┌─ EXTRACTED DATA

@[simp] theorem State.modGrid_inputs : (s.modGrid i f).inputs = s.inputs := by
  unfold State.modGrid; split <;> rfl
@[simp] theorem State.modGrid_schedule : (s.modGrid i f).schedule = s.schedule := by
  unfold State.modGrid; split <;> rfl
@[simp] theorem State.modGrid_issue : (s.modGrid i f).issue = s.issue := by
  unfold State.modGrid; split <;> rfl
@[simp] theorem State.modGrid_seq : (s.modGrid i f).seq = s.seq := by
  unfold State.modGrid; split <;> rfl
@[simp] theorem State.modGrid_nextId : (s.modGrid i f).nextId = s.nextId := by
  unfold State.modGrid; split <;> rfl
@[simp] theorem State.modGrid_free : (s.modGrid i f).free = s.free := by
  unfold State.modGrid; split <;> rfl
@[simp] theorem State.modGrid_nominal : (s.modGrid i f).nominal = s.nominal := by
  unfold State.modGrid; split <;> rfl
@[simp] theorem State.modGrid_clock : (s.modGrid i f).clock = s.clock := by
  unfold State.modGrid; split <;> rfl
@[simp] theorem State.modGrid_fuses : (s.modGrid i f).fuses = s.fuses := by
  unfold State.modGrid; split <;> rfl
@[simp] theorem State.modGrid_held : (s.modGrid i f).held = s.held := by
  unfold State.modGrid; split <;> rfl
@[simp] theorem State.modGrid_deviceRung : (s.modGrid i f).deviceRung = s.deviceRung := by
  unfold State.modGrid; split <;> rfl
@[simp] theorem State.modGrid_update : (s.modGrid i f).update = s.update := by
  unfold State.modGrid; split <;> rfl
@[simp] theorem State.modGrid_firmware : (s.modGrid i f).firmware = s.firmware := by
  unfold State.modGrid; split <;> rfl
@[simp] theorem State.modGrid_rollback : (s.modGrid i f).rollback = s.rollback := by
  unfold State.modGrid; split <;> rfl
@[simp] theorem State.modGrid_rails : (s.modGrid i f).rails = s.rails := by
  unfold State.modGrid; split <;> rfl
@[simp] theorem State.modGrid_errors : (s.modGrid i f).errors = s.errors := by
  unfold State.modGrid; split <;> rfl
@[simp] theorem State.modGrid_upsets : (s.modGrid i f).upsets = s.upsets := by
  unfold State.modGrid; split <;> rfl
@[simp] theorem State.modGrid_outbox : (s.modGrid i f).outbox = s.outbox := by
  unfold State.modGrid; split <;> rfl
@[simp] theorem State.modGrid_mem : (s.modGrid i f).mem = s.mem := by
  unfold State.modGrid; split <;> rfl
@[simp] theorem State.modGrid_memTags : (s.modGrid i f).memTags = s.memTags := by
  unfold State.modGrid; split <;> rfl
@[simp] theorem State.modGrid_poison : (s.modGrid i f).poison = s.poison := by
  unfold State.modGrid; split <;> rfl
@[simp] theorem State.modGrid_ceMarks : (s.modGrid i f).ceMarks = s.ceMarks := by
  unfold State.modGrid; split <;> rfl
@[simp] theorem State.modGrid_folio : (s.modGrid i f).folio = s.folio := by
  unfold State.modGrid; split <;> rfl
@[simp] theorem State.modGrid_folioPoison : (s.modGrid i f).folioPoison = s.folioPoison := by
  unfold State.modGrid; split <;> rfl
@[simp] theorem State.modGrid_cores : (s.modGrid i f).cores = s.cores := by
  unfold State.modGrid; split <;> rfl
@[simp] theorem State.modGrid_clusters : (s.modGrid i f).clusters = s.clusters := by
  unfold State.modGrid; split <;> rfl
@[simp] theorem State.modGrid_dies : (s.modGrid i f).dies = s.dies := by
  unfold State.modGrid; split <;> rfl
@[simp] theorem State.modGrid_slices : (s.modGrid i f).slices = s.slices := by
  unfold State.modGrid; split <;> rfl
@[simp] theorem State.modGrid_parts : (s.modGrid i f).parts = s.parts := by
  unfold State.modGrid; split <;> rfl
@[simp] theorem State.modGrid_ports : (s.modGrid i f).ports = s.ports := by
  unfold State.modGrid; split <;> rfl
@[simp] theorem State.modGrid_teams : (s.modGrid i f).teams = s.teams := by
  unfold State.modGrid; split <;> rfl
@[simp] theorem State.modGrid_groups : (s.modGrid i f).groups = s.groups := by
  unfold State.modGrid; split <;> rfl
@[simp] theorem State.modGrid_queues : (s.modGrid i f).queues = s.queues := by
  unfold State.modGrid; split <;> rfl

@[simp] theorem State.modGrid_find (j : Nat) :
    (s.modGrid i f).grids.find? j = if j = i then (s.grids.find? j).map f else s.grids.find? j := by
  unfold State.modGrid
  split
  · rename_i h
    simp only [State.setGrid_grids, Tab.find?_insert]
    split
    · subst_vars
      simp [h]
    · rfl
  · split
    · subst_vars
      simp_all
    · rfl

end

theorem State.core_setCore (s : State) (i j : Nat) (x : Core) :
    (s.setCore i x).core j = if j = i then x else s.core j :=
  Tab.get_insert s.cores Core.reset i j x

@[simp] theorem State.core_setCore_same (s : State) (i : Nat) (x : Core) : (s.setCore i x).core i = x := by
  simp [State.core_setCore]

theorem State.cluster_setCluster (s : State) (i j : Nat) (x : Cluster) :
    (s.setCluster i x).cluster j = if j = i then x else s.cluster j :=
  Tab.get_insert s.clusters Cluster.reset i j x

└─

Say only how many lines above contain "reset", with no other words.

* _WRITTEN REPLY_
2